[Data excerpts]
-- ==== Sys2Proof/Tests/Slice0.lean ====
section
/-! SUPPORT. Tests: the well-formedness smoke test, decoding of words written out from R71 and R77, one or two
steps per operation with results taken from spec/95_test_vectors.md, and a witness for the hypotheses of each
statement that has any. -/

set_option maxRecDepth 100000

namespace Sys2Proof.Tests

open Sys2Proof Sys2Proof.Machine Sys2Proof.Claims

/-! ### Well-formedness: each check refuses an ill-formed term (R20, R50, R78, M9) -/

theorem test_wf_read_misaligned : (HostStep.regRead 0x006).wellFormed = false := by decide
theorem test_wf_read_outside : (HostStep.regRead 0x1000).wellFormed = false := by decide
theorem test_wf_read_last : (HostStep.regRead 0xFFC).wellFormed = true := by decide
theorem test_wf_write_misaligned : (HostStep.regWrite 0x00D 1).wellFormed = false := by decide
theorem test_wf_write_outside : (HostStep.regWrite 0x1004 1).wellFormed = false := by decide
theorem test_wf_narrow : (HostStep.narrow 0x004 1).wellFormed = false := by decide
theorem test_wf_mem_read_wraps : (HostStep.memRead 0xFFFFFFFF 2).wellFormed = false := by decide
theorem test_wf_mem_read_last : (HostStep.memRead 0xFFFFFFFF 1).wellFormed = true := by decide
theorem test_wf_mem_write_wraps : (HostStep.memWrite 0xFFFFFFFE [1, 2, 3]).wellFormed = false := by decide
theorem test_wf_word_zero : legalWord 0x000 = false := by decide
theorem test_wf_word_reserved_op : legalWord 0x00B = false := by decide
theorem test_wf_word_reserved_low : legalWord 0x011 = false := by decide
theorem test_wf_word_reserved_high : legalWord 0x1001 = false := by decide
theorem test_wf_word_flag : legalWord 0x107 = false := by decide
theorem test_wf_word_count : legalWords.length = 19 := by decide

/-! ### Decoding: a word written out from R71 and R72 for every operation and flag -/

theorem test_decode_sobel : decode 0b0000_0000_0000_0000_0000_0000_0000_0001#32 = .ok (.sobel .skip) := by decide
theorem test_decode_sobel_clamp : decode 0b0001_0000_0001#32 = .ok (.sobel .clamp) := by decide
theorem test_decode_prewitt : decode 0b0001_0000_0010#32 = .ok (.prewitt .clamp) := by decide
theorem test_decode_laplacian : decode 0b0000_0000_0011#32 = .ok (.laplacian .skip) := by decide
theorem test_decode_laplacian_clamp : decode 0b0001_0000_0011#32 = .ok (.laplacian .clamp) := by decide
theorem test_decode_canny_keep : decode 0b0010_0000_0100#32 = .ok (.canny .skip .keep) := by decide
theorem test_decode_canny_clamp : decode 0b0001_0000_0100#32 = .ok (.canny .clamp .zero) := by decide
theorem test_decode_clahe : decode 0b0100_0000_0101#32 = .ok (.clahe .zero) := by decide
theorem test_decode_equalize : decode 0b0100_0000_0110#32 = .ok (.equalize .zero) := by decide
theorem test_decode_equalize_identity : decode 0b0000_0000_0110#32 = .ok (.equalize .identity) := by decide
theorem test_decode_hist : decode 0b0000_0000_0111#32 = .ok .hist := by decide
theorem test_decode_gamma : decode 0b0000_0000_1000#32 = .ok (.gamma .inverse) := by decide
theorem test_decode_gamma_direct : decode 0b1000_0000_1000#32 = .ok (.gamma .direct) := by decide
theorem test_decode_sigmoid : decode 0b0000_0000_1001#32 = .ok .sigmoid := by decide
theorem test_decode_lutapply : decode 0b0000_0000_1010#32 = .ok .lutapply := by decide
theorem test_decode_zero : decode 0#32 = .error .reservedOp := by decide
theorem test_decode_reserved_op : decode 0b1111#32 = .error .reservedOp := by decide
theorem test_decode_reserved_low : decode 0b0001_0001#32 = .error .reservedBits := by decide
theorem test_decode_reserved_high : decode 0x80000001#32 = .error .reservedBits := by decide
theorem test_decode_flag : decode 0b0010_0000_0001#32 = .error .flagNotAllowed := by decide
theorem test_decode_flag_sigmoid : decode 0b1000_0000_1001#32 = .error .flagNotAllowed := by decide

/-- The examples of R82. -/
theorem test_encode : encode (.sobel .clamp) = 0x101 ∧ encode (.canny .clamp .keep) = 0x304 ∧
    encode (.clahe .zero) = 0x405 ∧ encode (.gamma .direct) = 0x808 ∧ encode .hist = 0x007 := by decide

theorem test_text : (Instr.canny .clamp .keep).text = "CANNY.C.K" := by decide
theorem test_assemble : assemble .CANNY [.K, .C] = some (.canny .clamp .keep) := by decide
theorem test_assemble_refuses : assemble .SOBEL [.C, .Z] = none := by decide
theorem test_table_word : decodeTableWord 32 0x808 = some (.gamma .direct) := by decide

/-! ### Small states -/

/-- The bytes of a grey image with one alpha. -/
def greyBytes (vs : List Nat) (a : Nat) : List Byte :=
  vs.flatMap fun v => [BitVec.ofNat 8 v, BitVec.ofNat 8 v, BitVec.ofNat 8 v, BitVec.ofNat 8 a]

/-- The reset state with the bytes `bs` at 0x1000 as a `w × h` image, destination 0x2000, and parameters
every operation accepts. -/
def withImage (w h : Nat) (bs : List Byte) : State :=
  { State.reset with
    mem := Memory.writeBytes [] 0x1000 bs
    srcBase := 0x1000
    dstBase := 0x2000
    width := BitVec.ofNat 16 w
    height := BitVec.ofNat 16 h
    clipLimit := 0x00800000
    gridSize := 2
    gamma := 0x00008000
    contrast := 0x00008000 }

/-- The operation is pending on that image. -/
def pendingOn (i : Instr) (w h : Nat) (bs : List Byte) : State := (withImage w h bs).issue (encode i)

/-- What the pixel `(x, y)` of the destination holds after the operation; `none` if it stops. -/
def pixelAfter (i : Instr) (s : State) (x y : Nat) : Option Pixel :=
  match exec i s with
  | .next t => some (t.mem.pixel (s.pixelAddr s.dstAddr x y))
  | _ => none

/-- What entry `k` of the LUT is after the operation. -/
def lutAfter (i : Instr) (s : State) (k : Fin 256) : Option Byte :=
  match exec i s with
  | .next t => some t.lut[k.val]
  | _ => none

/-- What bin `k` of HIST is after the operation. -/
def histAfter (i : Instr) (s : State) (k : Fin 256) : Option Word :=
  match exec i s with
  | .next t => some t.hist[k.val]
  | _ => none

/-- The ramp of V-GRAD-2. -/
def ramp (i : Instr) : State := pendingOn i 3 3 (greyBytes [10, 20, 30, 40, 50, 60, 70, 80, 90] 255)

/-- The colour row of V-GAMMA-3 and V-SIGMOID-4. -/
def colourRow (i : Instr) : State :=
  pendingOn i 3 1 [0x32, 0x32, 0x32, 0xFF, 0xC8, 0x80, 0x00, 0x07, 0xFF, 0x01, 0x40, 0x00]

/-! ### Operations, results from spec/95_test_vectors.md -/

/-- V-GRAD-2. -/
theorem test_sobel_corner :
    pixelAfter (.sobel .clamp) (ramp (.sobel .clamp)) 0 0 = some ⟨126, 126, 126, 255⟩ := by decide

/-- V-GRAD-2: a border pixel under SKIP. -/
theorem test_sobel_skip :
    pixelAfter (.sobel .skip) (ramp (.sobel .skip)) 1 0 = some ⟨0, 0, 0, 255⟩ := by decide

/-- V-GRAD-2. -/
theorem test_prewitt_corner :
    pixelAfter (.prewitt .clamp) (ramp (.prewitt .clamp)) 2 1 = some ⟨182, 182, 182, 255⟩ := by
  decide

/-- V-GRAD-2. -/
theorem test_laplacian_corner :
    pixelAfter (.laplacian .clamp) (ramp (.laplacian .clamp)) 0 0 = some ⟨40, 40, 40, 255⟩ := by
  decide

/-- V-GRAD-2: the centre of the ramp, SKIP. -/
theorem test_laplacian_centre :
    pixelAfter (.laplacian .skip) (ramp (.laplacian .skip)) 1 1 = some ⟨0, 0, 0, 255⟩ := by decide

/-- The image of V-CANNY-4. -/
def redBlue (i : Instr) : State :=
  let row : List Byte := [255, 0, 0, 10, 255, 0, 0, 20, 0, 0, 255, 30, 0, 0, 255, 40]
  pendingOn i 4 3 (row ++ row ++ row)

/-- V-CANNY-4, reset thresholds. -/
theorem test_canny_weak :
    pixelAfter (.canny .skip .keep) (redBlue (.canny .skip .keep)) 1 1 = some ⟨128, 128, 128, 255⟩ := by
  decide

/-- V-CANNY-4: a border pixel keeps its alpha under KEEPA. -/
theorem test_canny_none :
    pixelAfter (.canny .skip .keep) (redBlue (.canny .skip .keep)) 2 0 = some ⟨0, 0, 0, 30⟩ := by
  decide

/-- The tile of R134's example as a 2 × 2 image under a one-tile grid. -/
def oneTile (i : Instr) : State := { pendingOn i 2 2 (greyBytes [10, 10, 20, 30] 9) with gridSize := 1 }

/-- R134: 20 maps to 191. -/
theorem test_clahe_tile :
    pixelAfter (.clahe .identity) (oneTile (.clahe .identity)) 0 1 = some ⟨191, 191, 191, 9⟩ := by
  decide

/-- R134: `G ≥ max(W, H)` gives one-pixel tiles, here with `limit = 0`, so degenerate. -/
theorem test_clahe_degenerate :
    pixelAfter (.clahe .zero)
      { pendingOn (.clahe .zero) 2 2 (greyBytes [10, 10, 20, 30] 9) with clipLimit := 0x00010000 } 1 1 =
        some ⟨0, 0, 0, 9⟩ := by
  decide

/-- The image of V-EQ-1. -/
def fourGreys (i : Instr) : State := pendingOn i 2 2 (greyBytes [10, 10, 20, 30] 9)

/-- V-EQ-1. -/
theorem test_equalize :
    pixelAfter (.equalize .identity) (fourGreys (.equalize .identity)) 0 1 = some ⟨128, 128, 128, 9⟩ := by
  decide

/-- V-EQ-2: a uniform image under DEGEN = 1. -/
theorem test_equalize_degenerate :
    lutAfter (.equalize .zero) (pendingOn (.equalize .zero) 1 1 (greyBytes [77] 3)) 77 = some 0 := by
  decide

/-- V-EQ-1. -/
theorem test_hist : histAfter .hist (fourGreys .hist) 10 = some 2 := by decide

/-- V-HIST-2: a tie of the luma rounds up. -/
theorem test_hist_tie : histAfter .hist (pendingOn .hist 1 1 [0, 12, 4, 0]) 8 = some 1 := by decide

/-- V-GAMMA-3. -/
theorem test_gamma :
    pixelAfter (.gamma .direct) (colourRow (.gamma .direct)) 1 0 = some ⟨0xE2, 0xB5, 0x00, 0x07⟩ := by
  decide

/-- V-GAMMA-3. -/
theorem test_gamma_inverse :
    pixelAfter (.gamma .inverse) (colourRow (.gamma .inverse)) 2 0 = some ⟨0xFF, 0x00, 0x10, 0x00⟩ := by
  decide

/-- V-GAMMA-2: the exponent 1/65536 of the largest GAMMA. -/
theorem test_gamma_extreme : gammaEntry 0xFFFFFFFF .inverse 1 = 255 := by decide +kernel

/-- V-SIGMOID-4. -/
theorem test_sigmoid :
    pixelAfter .sigmoid { colourRow .sigmoid with contrast := 0xFFFF8000 } 1 0 =
      some ⟨0x1B, 0x11, 0x00, 0x07⟩ := by
  decide

/-- V-SIGMOID-2. -/
theorem test_sigmoid_up : lutAfter .sigmoid (colourRow .sigmoid) 34 = some 251 := by decide

/-- V-LUT-1: the complement table of P6. -/
theorem test_lutapply :
    pixelAfter .lutapply
      { pendingOn .lutapply 1 1 [0x00, 0x64, 0xFF, 0x4D] with
        lut := Vector.ofFn fun i => BitVec.ofNat 8 (255 - i.val) } 0 0 = some ⟨0xFF, 0x9B, 0x00, 0x4D⟩ := by
  decide

/-! ### States that meet the hypotheses of the statements -/

theorem ready_pendingOn (i : Instr) (w h : Nat) (bs : List Byte)
    (hm : (Memory.writeBytes [] 0x1000 bs).wf = true)
    (hl : 4 * (w % 2 ^ 16 * (h % 2 ^ 16)) ≤ 0x1000) : Ready i (pendingOn i w h bs) where
  memory := hm
  source := by
    show 0x1000 + 4 * (w % 2 ^ 16 * (h % 2 ^ 16)) ≤ 2 ^ 32
    omega
  destination _ := by
    show 0x2000 + 4 * (w % 2 ^ 16 * (h % 2 ^ 16)) ≤ 2 ^ 32
    omega
  kept := by
    constructor
    · rcases i with ⟨_ | _⟩ | ⟨_ | _⟩ | ⟨_ | _⟩ | ⟨_ | _, _ | _⟩ | ⟨_ | _⟩ | ⟨_ | _⟩ | _ | ⟨_ | _⟩ | _ | _ <;> rfl
    · intro a
      rcases i with ⟨_ | _⟩ | ⟨_ | _⟩ | ⟨_ | _⟩ | ⟨_ | _, _ | _⟩ | ⟨_ | _⟩ | ⟨_ | _⟩ | _ | ⟨_ | _⟩ | _ | _ <;> rfl

theorem ready_fourGreys (i : Instr) : Ready i (fourGreys i) :=
  ready_pendingOn i 2 2 _ (by decide) (by decide)

theorem inv_fourGreys (i : Instr) : (fourGreys i).Inv where
  memory := (ready_fourGreys i).memory
  flags := rfl
  pending _ := by
    rcases i with ⟨_ | _⟩ | ⟨_ | _⟩ | ⟨_ | _⟩ | ⟨_ | _, _ | _⟩ | ⟨_ | _⟩ | ⟨_ | _⟩ | _ | ⟨_ | _⟩ | _ | _ <;>
      decide
  owner _ := by
    refine ⟨i, (fourGreys i).claimFor i, ?_⟩
    rcases i with ⟨_ | _⟩ | ⟨_ | _⟩ | ⟨_ | _⟩ | ⟨_ | _, _ | _⟩ | ⟨_ | _⟩ | ⟨_ | _⟩ | _ | ⟨_ | _⟩ | _ | _ <;>
      exact ⟨rfl, rfl, rfl, rfl, rfl, rfl, rfl, rfl, rfl⟩
  region := by
    intro c hc _
    rcases hc with hc | hc
    swap
    · cases hc
    have h : c.dst = 0x2000 ∧ c.len = 16 := by
      rcases i with ⟨_ | _⟩ | ⟨_ | _⟩ | ⟨_ | _⟩ | ⟨_ | _, _ | _⟩ | ⟨_ | _⟩ | ⟨_ | _⟩ | _ | ⟨_ | _⟩ | _ | _ <;>
        (injection hc with hc; subst hc; exact ⟨rfl, rfl⟩)
    rw [h.1, h.2]
    decide

/-- The image of V-EQ-1 with nothing pending. -/
def idleGreys : State := withImage 2 2 (greyBytes [10, 10, 20, 30] 9)

theorem inv_idleGreys : idleGreys.Inv where
  memory := by decide
  flags := rfl
  pending h := by cases h
  owner h := by cases h
  region c h := by rcases h with h | h <;> cases h

/-- The schedule is no part of the invariant. -/
theorem inv_inputs (s : State) (inputs : List HostStep) (h : s.Inv) :
    State.Inv { s with inputs := inputs } where
  memory := h.memory
  flags := h.flags
  pending := h.pending
  owner := h.owner
  region := h.region

/-! ### Witnesses: encoding and steps -/

theorem witness_AssembledCommands :
    (Flag.Z ∈ [Flag.C, Flag.Z] ∧ Flag.Z ∉ allowedFlags .SOBEL) ∧ ∀ f ∈ [Flag.K, Flag.C], f ∈ allowedFlags .CANNY := by
  decide

theorem witness_EngineTurn :
    let s := State.reset.withFetchWord 32 0x101
    s.status.busy = true ∧ decode s.cmd = .ok (.sobel .clamp) ∧ s.inputs = [.engine] ∧
      (fourGreys .hist).status.busy = true ∧ decode (fourGreys .hist).cmd = .ok .hist ∧
      (fourGreys .hist).inputs = [] := by
  decide

theorem witness_AcceptedCommand :
    let s : State := { idleGreys with inputs := [.regWrite 0x000 0x405, .engine] }
    s.Inv ∧ s.status.busy = false ∧ s.validate 0x405 = none ∧ s.inputs = .regWrite 0x000 0x405 :: .engine :: [] :=
  ⟨inv_inputs _ _ inv_idleGreys, rfl, by decide, rfl⟩

theorem witness_IdleBlock : State.reset.inputs = [] ∧ State.reset.status.busy = false := ⟨rfl, rfl⟩

theorem witness_Wait :
    let s : State := { fourGreys .sigmoid with inputs := [.wait, .regRead 0x004] }
    s.Inv ∧ s.status.busy = true ∧ s.inputs = .wait :: [.regRead 0x004] :=
  ⟨inv_inputs _ _ (inv_fourGreys _), rfl, rfl⟩

/-! ### Witnesses: the operations -/

theorem ready_ramp (i : Instr) : Ready i (ramp i) :=
  ready_pendingOn i 3 3 _ (by decide) (by decide)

◆ INSTRUCTIONS TO FOLLOW:
Please return only the lines above, starting at the line that has "rw [h.1, h.2]" and ending at the line that has "let s := State.reset.withFetchWord", keeping both and leaving each one unchanged.

◆ ANSWER BOX:
    rw [h.1, h.2]
    decide

/-- The image of V-EQ-1 with nothing pending. -/
def idleGreys : State := withImage 2 2 (greyBytes [10, 10, 20, 30] 9)

theorem inv_idleGreys : idleGreys.Inv where
  memory := by decide
  flags := rfl
  pending h := by cases h
  owner h := by cases h
  region c h := by rcases h with h | h <;> cases h

/-- The schedule is no part of the invariant. -/
theorem inv_inputs (s : State) (inputs : List HostStep) (h : s.Inv) :
    State.Inv { s with inputs := inputs } where
  memory := h.memory
  flags := h.flags
  pending := h.pending
  owner := h.owner
  region := h.region

/-! ### Witnesses: encoding and steps -/

theorem witness_AssembledCommands :
    (Flag.Z ∈ [Flag.C, Flag.Z] ∧ Flag.Z ∉ allowedFlags .SOBEL) ∧ ∀ f ∈ [Flag.K, Flag.C], f ∈ allowedFlags .CANNY := by
  decide

theorem witness_EngineTurn :
    let s := State.reset.withFetchWord 32 0x101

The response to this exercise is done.